I’m trying to build a bot in A360 that searches a string in Google and clicks on each of the links that are returned. The issue is that Google randomises the path each time so it’s almost impossible to loop through each of the links using a counter in domx/path. I also looked at scraping URLs from the source code but it’s all embedded in js. Any ideas?

 

4 replies

Forum|alt.badge.img
  • Flight Specialist | Tier 4
  • August 15, 2024

Domx path is working consistently for me on google searches. Try capturing the entire box at the top of a search result.

That has a DomX of: //div[@id='rso']/div[3]/div[1]/div[1]/div[1]/div[1]/div[1]/div[1]

The first Div increments with each result so I’ve inserted: //div[@id='rso']/div[$nSearchResultsRow.Number:toString$]/div[1]/div[1]/div[1]/div[1]/div[1]/div[1]
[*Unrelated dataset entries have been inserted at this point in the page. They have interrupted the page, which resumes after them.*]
-- ==== Sys2Proof/Certificates/Slice0/Obligations.lean ====
section
/-! DEFINITION. The statements for the provers. OBLIGATIONS.json lists them with their rules. -/

open Sys2Proof Sys2Proof.Machine

/-! ## Encoding and fetch -/

/-- The command word of each of the ten events, written out from R91, and four reserved words. The codes are the spec's
decision D6 (log 26). -/
def Obligations.TableWordsDecode : Prop :=
  decode 0x000#12 = .event .sr ∧ decode 0x100#12 = .event .sw ∧ decode 0x200#12 = .event .swa ∧
  decode 0x300#12 = .event .fin ∧ decode 0x400#12 = .event .nak ∧ decode 0x500#12 = .event .rx ∧
  decode 0x65A#12 = .event (.tx 0x5A) ∧ decode 0x800#12 = .event .reset ∧ decode 0x900#12 = .event .expire ∧
  decode 0xA00#12 = .event .create ∧
  decode 0x700#12 = .reserved (.opcode 0x7#4) ∧ decode 0xF00#12 = .reserved (.opcode 0xF#4) ∧
  decode 0x5FF#12 = .reserved (.data 0x5#4 0xFF#8) ∧ decode 0xA01#12 = .reserved (.data 0xA#4 0x01#8)

/-- Decode and encode agree: every well-formed event, with every operand, is read back from its word. The word layout
is the spec's decision D6 (log 26). -/
def Obligations.EncodedEventDecodesToItself : Prop :=
  ∀ i : Instr, i.wellFormed = true → decode (encode i) = .event i

/-- The other direction: a word that decodes to an event is the encoding of that event, which is well formed. The word
layout is the spec's decision D6 (log 26). -/
def Obligations.DecodedWordIsItsEncoding : Prop :=
  ∀ (w : Cmd) (i : Instr), decode w = .event i → i.wellFormed = true ∧ encode i = w

/-- The reserved words are exactly those R97 names: opcodes 0x7 and 0xB to 0xF, and a nonzero data field on any opcode
but 0x6. Decision D6 (log 26). -/
def Obligations.ReservedWordsAreExactlyThese : Prop :=
  ∀ w : Cmd,
    (∃ why, decode w = .reserved why) ↔
      (w.toNat / 256 = 0x7 ∨ 0xB ≤ w.toNat / 256) ∨ (w.toNat / 256 ≠ 0x6 ∧ w.toNat % 256 ≠ 0)

/-- A step takes the next waiting event, samples its side-band inputs and runs the event its word decodes to. The list
of waiting events is the model's choice (log 2). -/
def Obligations.StepRunsTheDecodedEvent : Prop :=
  ∀ (s : State) (e : Event) (rest : List Event) (i : Instr),
    s.events = e :: rest → (s.created = true → s.now ≤ e.now) → decode e.cmd = .event i →
      step s = exec i { s with now := e.now, argSnapshot := e.snapshot, argCfg := e.cfg, events := rest }

/-- What a step refuses before any handler runs: no waiting event, a host clock that steps back on an instance, a
reserved word. The refusals are the model's (logs 3, 5). -/
def Obligations.StepRefusesInputsWithoutStep : Prop :=
  (∀ s : State, s.events = [] → step s = .refused .noEvent) ∧
  (∀ (s : State) (e : Event) (rest : List Event),
    s.events = e :: rest → s.created = true → e.now < s.now → step s = .refused .clockBackwards) ∧
  (∀ (s : State) (e : Event) (rest : List Event) (why : Reserved),
    s.events = e :: rest → (s.created = true → s.now ≤ e.now) → decode e.cmd = .reserved why →
      step s = .refused (.reservedWord e.cmd))

/-- A word placed where step takes its next event is run by the very next step. The model's choice (log 3). -/
def Obligations.PlacedWordRunsNext : Prop :=
  ∀ (s : State) (nbits w : Nat) (i : Instr), decodeTableWord nbits w = some i →
    step (s.withFetchWord nbits w) = exec i { s with argSnapshot := s.snapshot, argCfg := s.cfg }

/-- The events of an assembled program carry the words of its lines. The notation is the spec's decision D8 (log 17).
-/
def Obligations.AssembledProgramCarriesItsLines : Prop :=
  ∀ (c : Config) (t : Nat) (ls : List Line), (∀ l ∈ ls, l.event.wellFormed = true) →
    (assemble c t ls).map (fun e => decode e.cmd) = ls.map (fun l => .event l.event)

/-! ## Transaction lifecycle events

The states these statements give are written out whole: `resp` is the response (R94), `timer` the notification to the host
clock service, none here (log 9), and `State.rejected` adds one diagnostic record and changes nothing else (log 8). -/

/-- R110: the word, the format, and what `SR` does in every state of a live instance. -/
def Obligations.StartReadOpensOrIsRejected : Prop :=
  decode 0x000#12 = .event .sr ∧ Instr.sr.format = .bus ∧
  ∀ s : State, s.Live →
    (s.op = .none → exec .sr s = .next { s with op := .reading, resp := some (.ok 0x00#8), timer := none }) ∧
    (s.op ≠ .none → exec .sr s = .next (s.rejected .startReadBusy))

/-- R111: the word, the format, and what `SW` does in every state of a live instance. -/
def Obligations.StartWriteOpensOrIsRejected : Prop :=
  decode 0x100#12 = .event .sw ∧ Instr.sw.format = .bus ∧
  ∀ s : State, s.Live →
    (s.op = .none →
      exec .sw s =
        .next { s with
          op := .writing, ap := 0#16, phase := .awaitingHighByte, resp := some (.ok 0x00#8), timer := none }) ∧
    (s.op ≠ .none → exec .sw s = .next (s.rejected .startWriteBusy))

/-- R112: the word, the format, and the rejection of `SWA` in every state of a live instance. -/
def Obligations.StartWriteAsyncIsAlwaysRejected : Prop :=
  decode 0x200#12 = .event .swa ∧ Instr.swa.format = .bus ∧
  ∀ s : State, s.Live → exec .swa s = .next (s.rejected .asyncUnsupported)

/-- R113: the word, the format, and what `FIN` does in every state of a live instance. -/
def Obligations.FinishClosesInEveryState : Prop :=
  decode 0x300#12 = .event .fin ∧ Instr.fin.format = .bus ∧
  ∀ s : State, s.Live → exec .fin s = .next { s with op := .none, resp := some (.ok 0x00#8), timer := none }

/-- R114: the word, the format, and the rejection of `NAK` in every state of a live instance. -/
def Obligations.NackIsAlwaysRejected : Prop :=
  decode 0x400#12 = .event .nak ∧ Instr.nak.format = .bus ∧
  ∀ s : State, s.Live → exec .nak s = .next (s.rejected .nack)

/-! ## Byte transfer -/

/-- `RX` outside the live-clock window: the stored byte is returned, `ap` advances modulo 2^16, nothing else changes.
The output field `timer` is the model's (log 9). -/
def Obligations.ByteOutReturnsStoredByte : Prop :=
  ∀ s : State, s.Live → s.op = .reading → s.phase = .addressComplete → s.ap.toNat < s.cfg.regSize →
    ¬ (s.cfg.clkAddr ≤ s.ap.toNat ∧ s.ap.toNat < s.cfg.clkAddr + 7) →
      exec .rx s =
        .next { s with
          ap := BitVec.ofNat 16 (s.ap.toNat + 1), resp := some (.ok (s.file.read s.ap.toNat)), timer := none }

/-- `RX` inside the live-clock window: all seven window bytes become the packed current tick, the byte at `ap` is returned
from them, `ap` advances, and no other byte and nothing else changes. The tick is the one of the configuration's
`sub_ticks`; with R151's own definition it counts the 32768 Hz periods since creation. Decisions D11 and D12 of the spec
(logs 10, 11, 28); `timer` is the model's (log 9). -/
def Obligations.ByteOutInWindowReturnsClock : Prop :=
  ∀ s : State, s.Live → s.file.wf → s.op = .reading → s.phase = .addressComplete → s.ap.toNat < s.cfg.regSize →
    s.cfg.clkAddr ≤ s.ap.toNat → s.ap.toNat < s.cfg.clkAddr + 7 →
      ∃ m : Memory, ∃ b : Byte, ∃ tick : Nat,
        exec .rx s =
          .next { s with
            file := m, ap := BitVec.ofNat 16 (s.ap.toNat + 1), resp := some (.ok b), timer := none } ∧
        tick = ((s.now - s.rtcOffset) / 1000000000 * 32768 +
          subTicksOf s.cfg.subTicks (s.now - s.rtcOffset)) % 2 ^ 64 ∧
        (s.cfg.subTicks = .exact → tick = (s.now - s.rtcOffset) * 32768 / 1000000000 % 2 ^ 64) ∧
        b.toNat = windowByte tick (s.ap.toNat - s.cfg.clkAddr) ∧
        (∀ a, s.cfg.clkAddr ≤ a → a < s.cfg.clkAddr + 7 →
          (m.read a).toNat = windowByte tick (a - s.cfg.clkAddr)) ∧
        (∀ a, ¬ (s.cfg.clkAddr ≤ a ∧ a < s.cfg.clkAddr + 7) → m.read a = s.file.read a)

/-- The three rejections of `RX`, tested in the order `op`, `phase`, bounds. The order is the spec's decision D13 (log
24). -/
def Obligations.ByteOutRejections : Prop :=
  ∀ s : State, s.Live →
    (s.op ≠ .reading → exec .rx s = .next (s.rejected .rxNotReading)) ∧
    (s.op = .reading → s.phase ≠ .addressComplete → exec .rx s = .next (s.rejected .rxNoAddress)) ∧
    (s.op = .reading → s.phase = .addressComplete → s.cfg.regSize ≤ s.ap.toNat →
      exec .rx s = .next (s.rejected .rxOutOfRange))

/-- `TX d` in the two address phases, whatever `op` is: `d` becomes the high byte, then the low byte, of `ap`. That
`op` is not tested is the spec's decision D15 (log 23). -/
def Obligations.AddressBytesFillThePointer : Prop :=
  ∀ (s : State) (d : Nat), s.Live → d < 256 →
    (s.phase = .awaitingHighByte →
      exec (.tx d) s =
        .next { s with
          ap := BitVec.ofNat 16 (256 * d + s.ap.toNat % 256), phase := .awaitingLowByte
          resp := some (.ok 0x00#8), timer := none }) ∧
    (s.phase = .awaitingLowByte →
      exec (.tx d) s =
        .next { s with
          ap := BitVec.ofNat 16 (256 * (s.ap.toNat / 256) + d), phase := .addressComplete
          resp := some (.ok 0x00#8), timer := none })

/-- After an accepted `SW` two address bytes form `(h << 8) | l`, high byte first; every 16-bit address is formed so. -/
def Obligations.AddressPhaseIsHighByteFirst : Prop :=
  (∀ (s : State) (h l : Nat), s.Live → s.op = .none → h < 256 → l < 256 →
    ∃ t u v : State,
      exec .sw s = .next t ∧ exec (.tx h) t = .next u ∧ exec (.tx l) u = .next v ∧
      v.ap.toNat = (h <<< 8) ||| l ∧ v.phase = .addressComplete ∧ v.op = .writing ∧
      v = { s with
            op := .writing, ap := v.ap, phase := .addressComplete, resp := some (.ok 0x00#8), timer := none }) ∧
  (∀ a : Addr, ∃ h l : Nat, h < 256 ∧ l < 256 ∧ a.toNat = (h <<< 8) ||| l)

/-- A data byte at an address with no side effect: it is stored at `ap`, `ap` advances modulo 2^16, every other byte
and everything else is unchanged. The output field `timer` is the model's (log 9). -/
def Obligations.DataByteIsStored : Prop :=
  ∀ (s : State) (d : Nat), s.Live → d < 256 → s.file.wf → s.phase = .addressComplete → s.op = .writing →
    s.ap.toNat < s.cfg.regSize → s.ap.toNat ≠ s.cfg.ctrlAddr →
    ¬ (s.cfg.alarmAddr ≤ s.ap.toNat ∧ s.ap.toNat < s.cfg.alarmAddr + s.cfg.alarmLen) →
    (s.cfg.irqReevalOnWrite = true →
      ¬ (s.cfg.maskAddr ≤ s.ap.toNat ∧ s.ap.toNat < s.cfg.maskAddr + s.cfg.irqLen) ∧
      ¬ (s.cfg.eventAddr ≤ s.ap.toNat ∧ s.ap.toNat < s.cfg.eventAddr + s.cfg.irqLen)) →
      ∃ m : Memory,
        exec (.tx d) s =
          .next { s with
            file := m, ap := BitVec.ofNat 16 (s.ap.toNat + 1), resp := some (.ok 0x00#8), timer := none } ∧
        (∀ a, m.read a = if a = s.ap.toNat then BitVec.ofNat 8 d else s.file.read a)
Make sure the only things you are using for the object properties are the HTML Tag, the DOMX Path, and maybe the HTML HasFrame.

I’ve placed the recorder action in a loop that goes 5 times. I start with the nSearchResultsRow

equal to 3 since that seems to be the first row and then increment from there in the loop.

To get the URL I’m grabbing the “HTML InnerText” property which for example looks something like this:

Best Vegan Chocolates: Ideal for Plant-Based TreatsDallmann Confectionshttps://dallmannconfections.com › collections › vegan-c..

So you would need to use the string tools to isolate the URL out of there!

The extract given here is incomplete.